When you are hiring a lawyer in New Jersey, there are several factors to consider.

Whether you are looking for representation during a business dispute or help with an injury claim, there are many reasons you might need a reputable lawyer in your area.

Hiring a lawyer is a very important choice you will make in your life and it can have a significant impact on the outcome of your claim and the quality of your life.

This isn’t a process to rush, so take your time to discover some of the most important aspects of hiring a lawyer in the New Jersey area you trust implicitly.

Watch Video Summary:

You Should Consider Their Areas of Expertise

If you have a specific legal query, you want to make sure that your chosen lawyer in New Jersey specializes in your area.

Let’s say you are looking to get into real estate; you will want to find an attorney in New Jersey that can help you with a variety of real estate transactions and issues.

Whether you are purchasing your first property or figuring out a problematic real estate deal, you need a New Jersey lawyer that will pay careful attention to your case.

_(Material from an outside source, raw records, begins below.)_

theorem foldl_resetCtx_at (l : List Bus) (s : State) (hn : l.Nodup) : ResetAt s (l.foldl resetCtx s) l := by
  induction l generalizing s with
  | nil =>
    exact ⟨rfl, fun x => (if_neg List.not_mem_nil).symm, ⟨[], (List.append_nil _).symm⟩, fun _ hx => absurd hx List.not_mem_nil,
      fun _ hx => absurd hx List.not_mem_nil⟩
  | cons y l ih =>
    obtain ⟨hy, hn⟩ := List.nodup_cons.1 hn
    obtain ⟨h1, h2, ⟨fs, h3⟩, h4, h5⟩ := resetCtx_at s y
    obtain ⟨k1, k2, ⟨gs, k3⟩, k4, k5⟩ := ih (resetCtx s y) hn
    have ht : (resetCtx s y).tables = s.tables := by rw [h1]
    have hl : (resetCtx s y).lanes = s.lanes := by rw [h1]
    have hbus : ∀ x, (resetCtx s y).busEntry x = s.busEntry x := fun x => by rw [State.busEntry, ht]; rfl
    have husable : ∀ x, (resetCtx s y).channelUsable x = s.channelUsable x := fun x => by
      unfold State.channelUsable State.laneHasInstrument State.lane
      rw [hbus, hl]
    have hkept : ∀ {e}, e ∈ (resetCtx s y).out → e ∈ (l.foldl resetCtx (resetCtx s y)).out := fun he => by
      rw [k3]; exact List.mem_append_left _ he
    have hctx : ∀ x ∈ l, (resetCtx s y).ctx x = s.ctx x := fun x hx => by
      rw [h2, if_neg (fun hm => hy (by rw [← List.mem_singleton.1 hm]; exact hx))]
    rw [List.foldl_cons]
    refine ⟨?_, fun x => ?_, ⟨fs ++ gs, ?_⟩, fun x hx hm hu => ?_, fun x hx hk hu => ?_⟩
    · rw [k1]
      rw [h1]
    · rw [k2, h2]
      by_cases hxl : x ∈ l
      · rw [if_pos hxl, if_pos (List.mem_cons_of_mem _ hxl)]
        unfold resetRecord
        rw [hbus, husable]
      · simp [hxl]
    · rw [k3, h3, List.append_assoc]
    · rcases List.mem_cons.1 hx with rfl | hx
      · exact hkept (h4 x (List.mem_singleton_self x) hm hu)
      · have := k4 x hx (by rw [hctx x hx]; exact hm) (by rw [husable]; exact hu)
        rw [hbus, hctx x hx] at this
        exact this
    · rcases List.mem_cons.1 hx with rfl | hx
      · exact hkept (h5 x (List.mem_singleton_self x) hk hu)
      · have := k5 x hx (by rw [hbus]; exact hk) (by rw [husable]; exact hu)
        rw [hbus] at this
        exact this

/-! ### The relays after RACK RESET (R35) -/

/-- The emergency open of every bus has been made, and no reservation is left (R35). -/
def AllOpened (o u : State) : Prop :=
  ∀ x : Bus, (∀ p : Pt, (u.xp x p).state ≠ .reserved) ∧ (OpensFirst o → OpensFirst u ∧ EmergencyOpened o u x)

theorem AllOpened.apart {o u v : State} (h : AllOpened o u) (ha : ∀ x, Apart x u v) : AllOpened o v := fun x =>
  ⟨fun p => (ha x).unreserved p ((h x).1 p), fun ho => by
    obtain ⟨hu, he⟩ := (h x).2 ho
    exact ⟨(ha x).opens hu, he.stands ((ha x).sinks hu) ((ha x).listed hu)⟩⟩

theorem AllOpened.atMatrix {o u v : State} (h : AllOpened o u) (hm : v.matrix = u.matrix) : AllOpened o v := fun x =>
  ⟨fun p => by rw [State.xp, hm]; exact (h x).1 p, fun ho => by
    obtain ⟨hu, he⟩ := (h x).2 ho
    exact ⟨opensFirst_congr (by rw [hm]) hu, he.atMatrix hm⟩⟩

theorem AllOpened.emergencyOpen {o u : State} (h : AllOpened o u) (y : Bus) : AllOpened o (Machine.emergencyOpen u y) :=
  h.apart (fun x => emergencyOpen_apart u x y)

/-! ### A rack at rest (R157) -/

/-- Every context is at rest with nothing to do, and no card lists an ordinary order. -/
structure Dormant (u : State) : Prop where
  rested : ∀ x, ∃ src, u.ctx x = .rested (u.tripped x) src
  ordinary : ∀ d, (u.card d).ordinary = []

theorem Dormant.request {u : State} (h : Dormant u) (x : Bus) : (u.ctx x).request = none := by
  obtain ⟨src, hs⟩ := h.rested x; rw [hs]; rfl

/-- A context at rest has nothing to do with what it is told. -/
theorem Dormant.doMail {u : State} (h : Dormant u) (m : Mail) : doMail u m = u := by
  obtain ⟨src, hs⟩ := h.rested m.bus
  have hstate : (u.ctx m.bus).state = .idle ∨ (u.ctx m.bus).state = .tripped ∧ u.tripped m.bus = true := by
    rw [hs]; cases u.tripped m.bus <;> simp [Ctx.rested]
  by_cases hp : m = .poke m.bus
  · rw [hp]
    have hplace : placeEnd u m.bus = u := placeEnd_none (.inr (by rw [hs]; rfl))
    show poke u m.bus = u
    unfold poke
    rw [hplace]
    dsimp only
    rcases hstate with hi | ⟨hi, ht⟩ <;> rw [hi] <;> dsimp only
    · rw [show (u.ctx m.bus).queue = [] by rw [hs]; rfl]; rfl
    · rw [ht]; rfl
  · refine doMail_rest ?_ ?_ hp
    · rcases hstate with hi | ⟨hi, -⟩ <;> rw [hi] <;> rfl
    · rcases hstate with hi | ⟨hi, -⟩ <;> rw [hi] <;> decide

/-- With no request, a point that goes to the arbiter is granted to nobody. -/
theorem Dormant.doMatrix {u : State} (h : Dormant u) (w : MatrixWork) :
    OnlyOrders u (doMatrix u w) ∧ ∀ d, (u.card d).Stands ((doMatrix u w).card d) := by
  cases w with
  | send c => exact sendNext_opens (h.ordinary c) (fun o _ => .inr (h.request o.bus))
  | point p =>
    have hnone : u.waiters p = [] := List.filter_eq_nil_iff.2 (fun y _ => by
      rw [Ctx.waitsFor, h.request]; simp)
    have hsame : arbitrate u p = u := by
      unfold arbitrate
      rw [hnone]
      exact ite_self u
    show OnlyOrders u (arbitrate u p) ∧ _
    rw [show Machine.doMatrix u (.point p) = u from hsame, hsame]
    exact ⟨.refl u, fun _ => .refl _⟩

Understanding their areas of expertise will help you figure out whether they are the right fit for your case.

How Much Experience Do The Prospective Lawyers Have?

You also need to consider how much experience your chosen lawyer has. If you are facing a complicated case, you don’t want a lawyer new to the field.

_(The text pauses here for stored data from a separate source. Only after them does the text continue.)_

-- ==== Sys2Proof/Proofs/Resumptions.lean ====
section
/-!
PROOFS. The commands that let a bus go on: BUS RESUME (R87), CLEAR TRIP (R60), RESUME and SERVICE (R159 to R161).
-/

namespace Sys2Proof.Machine

/-! ### A bus that looks while it may go on -/

/-- A bus that looks with a step queued begins it (R67). -/
theorem looks_begins {s u v : State} {x : Bus} {st : Step} {rest : List Step} {k : Nat} (hu : Alike s u x) (hcalm : OthersCalm u x)
    (hout : u.out = []) (hready : u.guard.rack = .ready) (htrip : u.tripped x = false) (hq : (u.ctx x).queue = st :: rest)
    (hc : (u.ctx x).Clear) (hs : (u.ctx x).state = .idle) (hr : st.work.InRange s x) (hp : s.panel.state = .opn ∨ s.panel.state = .closing)
    (hsrc : (u.ctx x).source = (s.ctx x).source) (hsw : (u.ctx x).sweep = (s.ctx x).sweep) (hv : Delivers k v (poke u x)) (hk : k ≤ 16) :
    StepBegins s (finish v) x ((u.ctx x).took st rest) st := by
  have hsafe := hcalm.notSafe
  have hrange : st.work.InRange u x := by
    have hfits : ∀ n, NetFits u x n ↔ NetFits s x n := fun n => by
      unfold NetFits State.netEntry State.busEntry; rw [hu.tables]
    cases hw : st.work <;> rw [hw] at hr <;> simp only [Work.InRange] at hr ⊢ <;> simpa only [hfits] using hr
  rw [poke_takes hq hc (.inl hs) hready (by rw [hu.panel]; exact hp)] at hv
  exact (takeHead_begins ⟨hcalm, hout, barred_none_of hsafe htrip, hq, hc, hrange⟩ (comes_of_delivers hv hk x)).alike hu hsrc hsw

/-- A bus that goes on with its sweep (R96). -/
theorem sweeps_on {s u v : State} {x : Bus} {tag : Half} {sel : Selection} {n : Net} {lim : Fin 256} {k d timeout : Nat} {hold : Bool}
    (hu : Alike s u x) (hcalm : OthersCalm u x) (hout : u.out = []) (htrip : u.tripped x = false) (hctx : u.ctx x = s.ctx x)
    (hstep : (s.ctx x).step = some ⟨tag, .measure sel n lim k d timeout hold⟩) (hf : NetFits s x n) (hslot : (s.ctx x).slot = none)
    (hv : Comes u x v (nextSite u x)) : NextSite s (finish v) x (s.ctx x) n := by
  have hfit : NetFits u x n := by unfold NetFits State.netEntry State.busEntry; rw [hu.tables]; exact hf
  have hnext := nextSite_nextSite hcalm hout (by rw [hctx]; exact hstep) rfl hfit (barred_none_of hcalm.notSafe htrip)
    (by rw [hctx]; exact hslot) hv
  rw [hctx] at hnext
  exact hnext.alike hu (by rw [hctx])

/-- A context that has become IDLE stays so where it has no step to take (R67, R83). -/
theorem drain_idled (n : Nat) {u : State} {x : Bus} {c : Ctx} (hc : u.ctx x = c.idled) (hq : u.isReady = false ∨ c.queue = []) :
    c.idled.Rests ((drain n u).ctx x) := by
  have hinert : Inert u x := by
    rcases hq with hr | hq
    · exact .inr (.inr (.inl ⟨hr, .inl (by rw [hc]; rfl)⟩))
    · exact .inr (.inr (.inr ⟨by rw [hc]; rfl, by rw [hc]; exact hq⟩))
  have := (drain_inert n hinert).1
  rw [hc] at this
  exact this

/-! ### BUS RESUME (R87) -/

/-- What the owner of BUS RESUME answers. -/
def resumeOwner (p : List Byte) (s : State) : Reply :=
  match busAt p 0 with
  | none => .refused .badIndex
  | some x => if (s.ctx x).state = .halted then .ran (resumeHalted s x) [] else .refused .state

theorem exec_busResume {s : State} {x : Bus} {tag : Half} (h : HasRoom s) (hs : (s.ctx x).state = .halted) :
    exec (.busResume tag [byte x.val]) s = .next (finish ((resumeHalted s.begin x).respond tag 0x05#8 .ok [])) := by
  refine exec_ran (owner := resumeOwner [byte x.val]) rfl h rfl ?_
  rw [resumeOwner, busAt_byte]
  exact if_pos hs

theorem busResume_refused {s : State} {p : List Byte} {tag : Half} {st : Status} (h : HasRoom s) (hp : p.length = 1)
    (ho : resumeOwner p s.begin = .refused st) : OnlyReplies (.busResume tag p) s tag 0x05#8 st [] :=
  onlyReplies_refused (owner := resumeOwner p) rfl h hp ho

theorem resumeHalted_idles {s : State} {x : Bus} (h : (s.ctx x).resume ≠ .next) : resumeHalted s x = toIdle s x := by
  unfold resumeHalted
  split
  · next hn => exact absurd hn h
  · rfl

/-- The state in which a bus of a command that is answered has become IDLE and is to look. -/
theorem idled_delivers {s : State} {x : Bus} {tag : Half} {kind : Byte} {st : Status} {d : List Byte} (hq : Quiesced s) :
    ∃ u, u = { (s.setCtx x (s.ctx x).idled).respond tag kind st d with mail := [] } ∧
      Delivers 1 ((toIdle s x).respond tag kind st d) (poke u x) := by
  refine ⟨_, rfl, ?_⟩
  rw [toIdle_eq]
  refine .mail (.poke x) [] hq.1 ?_ (.refl _)
  show s.mail ++ [.poke x] = _
  rw [hq.2]; rfl

theorem alike_respond (s u : State) (x : Bus) (h : Alike s u x) (tag : Half) (kind : Byte) (st : Status) (d : List Byte) (m : List Mail) :
    Alike s { u.respond tag kind st d with mail := m } x :=
  ⟨h.tables, h.matrix, h.lanes, h.channels, h.queue, h.panel, h.presence, h.others⟩

end Sys2Proof.Machine

namespace Sys2Proof

open Machine

/-- Settles O24: a HALTED context leaves by its resume point; nothing else of it is looked at. -/
theorem busResumeLeavesHalted : Obligations.BusResumeLeavesHalted := by
  intro s tag hroom
  refine ⟨fun x hs => ?_, fun x hs => ?_, fun b hb => ?_⟩
  · have hkeeps : Keeps (fun _ => False) s.begin (resumeHalted s.begin x) := (Keeps.refl s.begin).resumeHalted x hs
    obtain ⟨v, hv⟩ : ∃ v, v = (resumeHalted s.begin x).respond tag 0x05#8 .ok [] := ⟨_, rfl⟩
    have hexec := exec_busResume (tag := tag) hroom hs
    rw [← hv] at hexec
    have halike : Alike s s.begin x := ⟨rfl, rfl, fun _ => rfl, rfl, rfl, rfl, rfl, fun _ _ => rfl⟩
    refine ⟨_, hexec, ?_, ?_, ?_, fun hq hr hn => ?_, fun hq hr hn => ?_, fun hq hr ht hc => ⟨fun stag sel n lim k d timeout hold hn hstep hf => ?_,
      fun st rest hn hqueue hrange hp => ?_⟩⟩
    · have hresp := finish_responses v
      rw [hv] at hresp ⊢
      refine hresp.trans ?_
      show (resumeHalted s.begin x).trunk.responses ++ _ = s.trunk.responses ++ _
      rw [hkeeps.trunk]; rfl
    · have hstart : LeavesStores s v := by rw [hv]; exact hkeeps.leaves
      exact hstart.trans (finish_leaves v)
    · rw [finish_guard, hv]; exact hkeeps.guard
    · have hstay : resumeHalted s.begin x = s.begin.setCtx x { s.ctx x with state := .suspended } := by
        unfold resumeHalted
        rw [show (s.begin.ctx x).resume = .next from hn, show s.begin.isReady = false from hr]
        rfl
      rw [hstay] at hv
      have hends := ends_quiesced (s := v) (by rw [hv]; exact hq)
      rw [hends.ctx, hv]
      exact State.ctx_setCtx_self _ _ _
    · have hidle := resumeHalted_idles (s := s.begin) hn
      have hctx : v.ctx x = (s.ctx x).idled := by rw [hv, hidle]; exact toIdle_ctx s.begin x
      have hrest := drain_idled drainBound hctx (hr.imp_left (fun h => by rw [hv, hidle]; exact h))
      rw [finish_ctx, hrest.rest]
      exact ⟨rfl, rfl, rfl, rfl, rfl, rfl, rfl⟩
    · have hnext : resumeHalted s.begin x = nextSite s.begin x := by
        unfold resumeHalted
        rw [show (s.begin.ctx x).resume = .next from hn, show s.begin.isReady = true from hr]
        rfl
      rw [hnext] at hv
      have hsafe : s.begin.isSafe = false := notSafe_of_ready (by simpa [State.isReady] using hr)
      rw [hv]
      exact sweeps_on halike (othersCalm_of_quiesced (s := s.begin) hq hsafe x) rfl ht rfl hstep hf hc.1 (comes_responded _ _ _ _ _ _ _)
    · have hidle := resumeHalted_idles (s := s.begin) hn
      rw [hidle] at hv
      have hready : s.guard.rack = .ready := by simpa [State.isReady] using hr
      obtain ⟨u, hu, hd⟩ := idled_delivers (s := s.begin) (x := x) (tag := tag) (kind := 0x05#8) (st := .ok) (d := []) hq
      have hctx : u.ctx x = (s.ctx x).idled := by rw [hu]; exact State.ctx_setCtx_self _ _ _
      have hua : Alike s u x := by
        rw [hu]
        exact alike_respond _ _ _ (halike.trans (alike_setCtx s.begin x _)) _ _ _ _ _
      rw [← hv] at hd
      have hcalm : OthersCalm u x := othersCalm_of_quiesced (by rw [hu]; exact ⟨hq.1, rfl⟩) (by rw [hu]; exact notSafe_of_ready hready) x
      have hb := looks_begins (st := st) (rest := rest) hua hcalm (by rw [hu]; rfl) (by rw [hu]; exact hready) (by rw [hu]; exact ht)
        (by rw [hctx]; exact hqueue) (by rw [hctx]; exact hc) (by rw [hctx]; rfl) hrange hp (by rw [hctx]; rfl) (by rw [hctx]; rfl) hd (by decide)
      rw [hctx] at hb
      exact hb
  · exact busResume_refused hroom rfl (by rw [resumeOwner, busAt_byte]; exact if_neg hs)
  · exact busResume_refused hroom rfl (by rw [resumeOwner, busAt_none hb])

end Sys2Proof

namespace Sys2Proof.Machine

/-! ### CLEAR TRIP (R60) -/

/-- What the owner of CLEAR TRIP answers. -/
def clearOwner (p : List Byte) (s : State) : Reply :=
  match busAt p 0 with
  | none => .refused .badIndex
  | some x =>
    if !s.tripped x then .refused .state
    else if asserted s x then .refused .asserted
    else .ran ((s.setTripped x false).post (.poke x)) []

theorem clearTrip_refused {s : State} {p : List Byte} {tag : Half} {st : Status} (h : HasRoom s) (hp : p.length = 1)
    (ho : clearOwner p s.begin = .refused st) : OnlyReplies (.clearTrip tag p) s tag 0x06#8 st [] :=
  onlyReplies_refused (owner := clearOwner p) rfl h hp ho

/-- The state after CLEAR TRIP in which the bus is to look. -/
def tripCleared (s : State) (x : Bus) (tag : Half) : State :=
  ((s.begin.setTripped x false).post (.poke x)).respond tag 0x06#8 .ok []

theorem exec_clearTrip {s : State} {x : Bus} {tag : Half} (h : HasRoom s) (ht : s.tripped x = true) (ha : asserted s x = false) :
    exec (.clearTrip tag [byte x.val]) s = .next (finish (tripCleared s x tag)) := by
  refine exec_ran (owner := clearOwner [byte x.val]) rfl h rfl ?_
  have ha' : asserted s.begin x = false := ha
  rw [clearOwner, busAt_byte]
  dsimp only
  rw [show s.begin.tripped x = true from ht, ha']
  rfl

/-- The same with no mail. -/
def tripGone (s : State) (x : Bus) (tag : Half) : State := { tripCleared s x tag with mail := [] }

theorem tripGone_tripped (s : State) (x : Bus) (tag : Half) : (tripGone s x tag).tripped x = false :=
  (State.tripped_setTripped s.begin x x false).trans (if_pos rfl)

/-- A bus whose trip is cleared looks, and leaves TRIPPED by its resume point (R89). -/
theorem tripCleared_leaves {s : State} {x : Bus} (hq : Quiesced s) (hs : (s.ctx x).state = .tripped) (hslot : (s.ctx x).slot = none)
    (hend : (s.ctx x).endPending = none) (tag : Half) : Delivers 1 (tripCleared s x tag) (leaveTripped (tripGone s x tag) x) := by
  have hpoke : poke (tripGone s x tag) x = leaveTripped (tripGone s x tag) x := by
    have hctx : (tripGone s x tag).ctx x = s.ctx x := rfl
    unfold poke
    rw [placeEnd_none (.inr (by rw [hctx]; exact hend))]
    dsimp only
    rw [hctx, hs, hslot, hend, tripGone_tripped]
    rfl
  rw [← hpoke]
  refine .mail (.poke x) [] hq.1 ?_ (.refl _)
  show s.mail ++ [.poke x] = _
  rw [hq.2]; rfl

theorem alike_tripGone (s : State) (x : Bus) (tag : Half) : Alike s (tripGone s x tag) x :=
  ⟨rfl, rfl, fun _ => rfl, rfl, rfl, rfl, rfl, fun _ _ => rfl⟩

theorem tripGone_quiesced {s : State} (hq : Quiesced s) (x : Bus) (tag : Half) : Quiesced (tripGone s x tag) := ⟨hq.1, rfl⟩

/-- A context that leaves TRIPPED with nothing to resume is IDLE and looks (R89). -/
theorem leaveTripped_idles {s : State} {x : Bus} (h : (s.ctx x).resume = .none) : leaveTripped s x = toIdle s x := by
  unfold leaveTripped; rw [h]

theorem toIdle_looks {s : State} (hq : Quiesced s) (x : Bus) : Delivers 1 (toIdle s x) (poke (s.setCtx x (s.ctx x).idled) x) := by
  have h := delivers_told (u := s.setCtx x (s.ctx x).idled) (m := .poke x) hq
  rw [toIdle_eq]
  exact h

end Sys2Proof.Machine

namespace Sys2Proof

open Machine

/-- Settles O25: the flag is cleared, and the bus looks and leaves TRIPPED by its resume point. -/
theorem clearTripClearsTheFlag : Obligations.ClearTripClearsTheFlag := by
  intro s tag hroom
  refine ⟨fun x ht ha => ⟨_, exec_clearTrip hroom ht ha, finish_responses (tripCleared s x tag), finish_leaves (tripCleared s x tag),
    finish_guard (tripCleared s x tag), fun hq hs hslot hend => ?_⟩, fun x ht => ?_, fun x ht ha => ?_, fun b hb => ?_⟩
  · have hd := tripCleared_leaves hq hs hslot hend tag
    have hgone := tripGone_quiesced hq x tag
    have halike := alike_tripGone s x tag
    obtain ⟨w, hw⟩ : ∃ w, w = tripGone s x tag := ⟨_, rfl⟩
    have hctx : w.ctx x = s.ctx x := by rw [hw]; rfl
    have hready : w.isReady = s.isReady := by rw [hw]; rfl
    have hcalm : ∀ c, s.isReady = true → OthersCalm (w.setCtx x c) x := fun c hr =>
      (othersCalm_of_quiesced (hw ▸ hgone) (by rw [hw]; exact notSafe_of_ready (s := s) (by simpa [State.isReady] using hr)) x).setCtx c
    rw [← hw] at hd hgone halike
    refine ⟨fun hr hn => ?_, fun hn => ?_, fun hn hidle => ?_, fun hr hreq => ⟨fun stag sel n lim k d timeout hold hn hstep hf => ?_,
      fun st rest hn hqueue hrange hp => ?_⟩⟩
    · have hleave : leaveTripped w x = w.setCtx x { s.ctx x with state := .suspended } := by
        unfold leaveTripped
        rw [hctx, hn]
        dsimp only
        rw [hready, hr, State.modCtx, hctx]
        rfl
      rw [hleave] at hd
      rw [(hd.ends hgone (by decide)).ctx, State.ctx_setCtx_self]
    · have hleave : leaveTripped w x = enterHalted (w.modCtx x (fun c => { c with resume := c.nextOrNone })) x := by
        unfold leaveTripped; rw [hctx, hn]
      rw [hleave] at hd
      have hends := hd.ends hgone (by decide)
      refine ⟨?_, ?_⟩
      · rw [hends.ctx, enterHalted_ctx]
      · rw [finish, pump_attn, (panelCheck_only _).attn, hd.drainAll (by decide)]
        exact (Keeps.drain _ (Keeps.refl (Q := fun _ => False) _)).stepRaised rfl
    · rw [leaveTripped_idles (by rw [hctx]; exact hn)] at hd
      have hrest := drain_idled (drainBound - 1) (u := toIdle w x) (x := x) (c := s.ctx x) (by rw [toIdle_ctx, hctx])
        (hidle.imp_left (fun h => hready.trans h))
      rw [finish_ctx, hd.drainAll (by decide), hrest.rest]
      rfl
    · have hleave : leaveTripped w x = nextSite w x := by
        unfold leaveTripped
        rw [hctx, hn]
        dsimp only
        rw [hready, hr]
        rfl
      rw [hleave] at hd
      have hcalm := hcalm (w.ctx x) hr
      rw [State.setCtx_ctx] at hcalm
      exact sweeps_on halike hcalm (by rw [hw]; rfl) (by rw [hw]; exact tripGone_tripped s x tag) hctx hstep hf hslot
        (comes_of_delivers hd (by decide) x)
    · rw [leaveTripped_idles (by rw [hctx]; exact hn)] at hd
      have hlook := hd.trans (toIdle_looks hgone x)
      rw [hctx] at hlook
      have huctx : (w.setCtx x (s.ctx x).idled).ctx x = (s.ctx x).idled := State.ctx_setCtx_self _ _ _
      have hb := looks_begins (st := st) (rest := rest) (halike.trans (alike_setCtx w x (s.ctx x).idled)) (hcalm _ hr)
        (by rw [hw]; rfl) (by rw [hw]; exact (show s.guard.rack = .ready by simpa [State.isReady] using hr))
        (by rw [hw]; exact tripGone_tripped s x tag) (by rw [huctx]; exact hqueue) (by rw [huctx]; exact ⟨hslot, hend, hreq⟩)
        (by rw [huctx]; rfl) hrange hp (by rw [huctx]; rfl) (by rw [huctx]; rfl) hlook (by decide)
      rw [huctx] at hb
      exact hb
  · exact clearTrip_refused hroom rfl (by
      rw [clearOwner, busAt_byte]
      dsimp only
      rw [show s.begin.tripped x = false from ht]; rfl)
  · exact clearTrip_refused hroom rfl (by
      rw [clearOwner, busAt_byte]
      dsimp only
      rw [show s.begin.tripped x = true from ht, show asserted s.begin x = true from ha]; rfl)
  · exact clearTrip_refused hroom rfl (by rw [clearOwner, busAt_none hb])

end Sys2Proof
end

You need an experienced lawyer in New Jersey, who has a good track record. Look at their credentials and see how long they have been working in the industry for.

There are some fantastic lawyers in New Jersey who haven’t been practicing for long, but you need to choose someone you feel confident in.

Do They Have High Success Rates?

When you are looking for a reputable lawyer in New Jersey, you want to make sure they have a proven track record of success.

Remember that not every lawyer will have a 100% rate of success, but look for one that is as high as possible.

It is all about you and you want to make sure you get the best legal representation as possible. If this lawyer has helped clients in a similar situation to you in the past, it is likely that they will do the same for you.

Check if they have a history of being a strong and loyal advocate for their clients and you should be safe with your final choice.

Check Out Their Previous Client Reviews

One way to check out their track record is to look at previous testimonials from their clients.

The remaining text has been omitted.